• _YOUR GOAL_: The expected answer holds every line from the first line of the data below through the line containing "theorem egcdCornerCases : Obligations.EgcdCornerCases", exactly as written, and no other line.
=== RECORDS PROVIDED ===
/-- After EGCD `s[rd]` and `s[rc]` hold the pair: the second write leaves the first alone (R107). -/
theorem exec_egcd_results {rd rc : SReg} (hne : rd ≠ rc) (ra rb : SReg) {s : State} (hf : s.faulted = false) :
    ∃ t, exec (.egcd rd rc ra rb) s = .next t ∧
      (t.readS rd).toNat = (egcd (s.readS ra) (s.readS rb)).1.toNat ∧
      (t.readS rc).toNat = (egcd (s.readS ra) (s.readS rb)).2.toNat := by
  have hx := (readS_writeS_ne (s.writeS rd _) hne (egcd (s.readS ra) (s.readS rb)).2).trans
    (readS_writeS_same s rd (egcd (s.readS ra) (s.readS rb)).1)
  have hy := readS_writeS_same (s.writeS rd (egcd (s.readS ra) (s.readS rb)).1) rc (egcd (s.readS ra) (s.readS rb)).2
  exact ⟨_, exec_egcd_completes hne ra rb hf, congrArg BitVec.toNat hx, congrArg BitVec.toNat hy⟩

theorem exec_minv (rd ra : SReg) (s : State) :
    exec (.minv rd ra) s =
      runCommand (.minv rd ra) s (oddCheck (s.readS ra)) (s.writeS rd (minv (s.readS ra))) := rfl

/-- Settles O38: `exec_egcd_completes`, with the one solution of the recursion (`eq_egcd_of_recursion`). -/
theorem egcdWritesThePairOfTheRecursion : Obligations.EgcdWritesThePairOfTheRecursion := by
  intro s rd rc ra rb e hf hzero hrec
  refine ⟨toNat_packCommand_rd_ra_rb_rc .egcd rd ra rb rc, fun hne => ?_⟩
  rw [eq_egcd_of_recursion hzero hrec]
  exact exec_egcd_completes hne ra rb hf

/-- Settles O40: `s[rd]` and `s[rc]` hold the pair (`exec_egcd_results`), which satisfies `egcd_bezout_toNat`. -/
theorem egcdResultsAreBezoutCoefficients : Obligations.EgcdResultsAreBezoutCoefficients := by
  intro s rd rc ra rb hf hne
  obtain ⟨t, hexec, hx, hy⟩ := exec_egcd_results hne ra rb hf
  refine ⟨t, hexec, ?_⟩
  rw [hx, hy]
  exact egcd_bezout_toNat (s.readS ra) (s.readS rb)

/-- Settles O41: the base case of R106, three rows in which `a` divides `b`, and three evaluations. -/
theorem egcdCornerCases : Obligations.EgcdCornerCases := by
  refine ⟨fun _ => egcd_zero, fun _ a ha => egcd_of_umod_eq_zero ha BitVec.zero_umod,
    fun _ a ha => egcd_of_umod_eq_zero ha BitVec.umod_self, fun p b => ?_, by decide, by decide, by decide⟩
  have hone : (1 : Word p.bits) ≠ 0 := fun h => (params_bits_pos p).ne' (BitVec.one_eq_zero_iff.mp h)
  exact egcd_of_umod_eq_zero hone BitVec.umod_one

/-- Settles O42: `egcdSubstitute_egcdQuotients` at the depth both forms use, with no quotient left to substitute. -/
theorem iterativeEuclidReturnsTheSamePair : Obligations.IterativeEuclidReturnsTheSamePair :=
  fun _ a b => egcdSubstitute_egcdQuotients a.toNat a b []

/-- Settles O43: the parity check decides; at an odd word the one solution is `minv` (`minv_eq_iff`). -/
theorem minvWritesTheNegatedInverseOrFaults : Obligations.MinvWritesTheNegatedInverseOrFaults := by
  intro s rd ra hf
  have hrun := exec_minv rd ra s
  refine ⟨toNat_packCommand_rd_ra .minv rd ra, fun hodd => ?_, fun heven hlegal => ?_⟩
  · rw [oddCheck_none hodd] at hrun
    exact ⟨minv (s.readS ra), toNat_minv_mul (params_bits_pos s.params) _ hodd,
      fun y hy => ((minv_eq_iff hodd y).mpr (toNat_eq_max_iff.mp hy)).symm, exec_completes hrun hf⟩
  · rw [oddCheck_some heven] at hrun
    exact exec_faults_of_legal hrun hf hlegal

/-- Settles O44: by `minv_eq_comm` the odd word that `minv` sends to `m` is `minv m`. -/
theorem minvIsABijectionOnOddWords : Obligations.MinvIsABijectionOnOddWords := by
  intro p
  have hbits := params_bits_pos p
  constructor
  · intro n hn
    exact ⟨toNat_minv_mul hbits n hn, minv_odd hbits hn⟩
  · intro m hm
    refine ⟨minv m, ⟨minv_odd hbits hm, (minv_eq_comm hm (minv_odd hbits hm)).mpr rfl⟩, ?_⟩
    rintro n ⟨hn, hminv⟩
    exact ((minv_eq_comm hm hn).mp hminv).symm

end Sys2Proof.Machine
end

section
/-!
Montgomery unit, the datapath (R118, R119): the accumulator keeps its `W` words, its second extra word 0 and its bound
`a + n` in every outer iteration, so that `datapathStep_spec` applies in each and the datapath follows the loop of R117.
-/

namespace Sys2Proof.Machine

/-- No `mc` matches the modulus 0. -/
theorem contextMatches.pos {bits n : Nat} {mc : Word bits} (h : contextMatches mc n) (hb : 0 < bits) : 0 < n := by
  refine Nat.pos_of_ne_zero fun hzero => ?_
  have hone := Nat.mod_eq_of_lt (Nat.one_lt_two_pow hb.ne')
  rw [contextMatches, hzero, Nat.mul_zero, Nat.zero_add, hone] at h
  exact one_ne_zero h

/-- One iteration of R117 keeps the accumulator below `a + n` (R119). -/
theorem redcStep_lt {bits a n acc : Nat} {mc : Word bits} (h : contextMatches mc n) (hacc : acc < a + n)
    (b : Word bits) : redcStep (acc + a * b.toNat) n mc < a + n := by
  obtain ⟨m, hm, hexact⟩ := redcStep_spec h (acc + a * b.toNat)
  refine Nat.lt_of_mul_lt_mul_left (a := 2 ^ bits) ?_
  calc 2 ^ bits * redcStep (acc + a * b.toNat) n mc = acc + a * b.toNat + m * n := hexact
    _ < (a + n) + a * b.toNat + m * n := by omega
    _ = a * (b.toNat + 1) + (m + 1) * n := by ring
    _ ≤ a * 2 ^ bits + 2 ^ bits * n := Nat.add_le_add (Nat.mul_le_mul_left a b.isLt) (Nat.mul_le_mul_right n hm)
    _ = 2 ^ bits * (a + n) := by ring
===
• _RESULT BELOW_:
/-- After EGCD `s[rd]` and `s[rc]` hold the pair: the second write leaves the first alone (R107). -/
theorem exec_egcd_results {rd rc : SReg} (hne : rd ≠ rc) (ra rb : SReg) {s : State} (hf : s.faulted = false) :
    ∃ t, exec (.egcd rd rc ra rb) s = .next t ∧
      (t.readS rd).toNat = (egcd (s.readS ra) (s.readS rb)).1.toNat ∧
      (t.readS rc).toNat = (egcd (s.readS ra) (s.readS rb)).2.toNat := by
  have hx := (readS_writeS_ne (s.writeS rd _) hne (egcd (s.readS ra) (s.readS rb)).2).trans
    (readS_writeS_same s rd (egcd (s.readS ra) (s.readS rb)).1)
  have hy := readS_writeS_same (s.writeS rd (egcd (s.readS ra) (s.readS rb)).1) rc (egcd (s.readS ra) (s.readS rb)).2
  exact ⟨_, exec_egcd_completes hne ra rb hf, congrArg BitVec.toNat hx, congrArg BitVec.toNat hy⟩

theorem exec_minv (rd ra : SReg) (s : State) :
    exec (.minv rd ra) s =
      runCommand (.minv rd ra) s (oddCheck (s.readS ra)) (s.writeS rd (minv (s.readS ra))) := rfl

/-- Settles O38: `exec_egcd_completes`, with the one solution of the recursion (`eq_egcd_of_recursion`). -/
theorem egcdWritesThePairOfTheRecursion : Obligations.EgcdWritesThePairOfTheRecursion := by
  intro s rd rc ra rb e hf hzero hrec
  refine ⟨toNat_packCommand_rd_ra_rb_rc .egcd rd ra rb rc, fun hne => ?_⟩
  rw [eq_egcd_of_recursion hzero hrec]
  exact exec_egcd_completes hne ra rb hf

/-- Settles O40: `s[rd]` and `s[rc]` hold the pair (`exec_egcd_results`), which satisfies `egcd_bezout_toNat`. -/
theorem egcdResultsAreBezoutCoefficients : Obligations.EgcdResultsAreBezoutCoefficients := by
  intro s rd rc ra rb hf hne
  obtain ⟨t, hexec, hx, hy⟩ := exec_egcd_results hne ra rb hf
  refine ⟨t, hexec, ?_⟩
  rw [hx, hy]
  exact egcd_bezout_toNat (s.readS ra) (s.readS rb)

/-- Settles O41: the base case of R106, three rows in which `a` divides `b`, and three evaluations. -/
theorem egcdCornerCases : Obligations.EgcdCornerCases := by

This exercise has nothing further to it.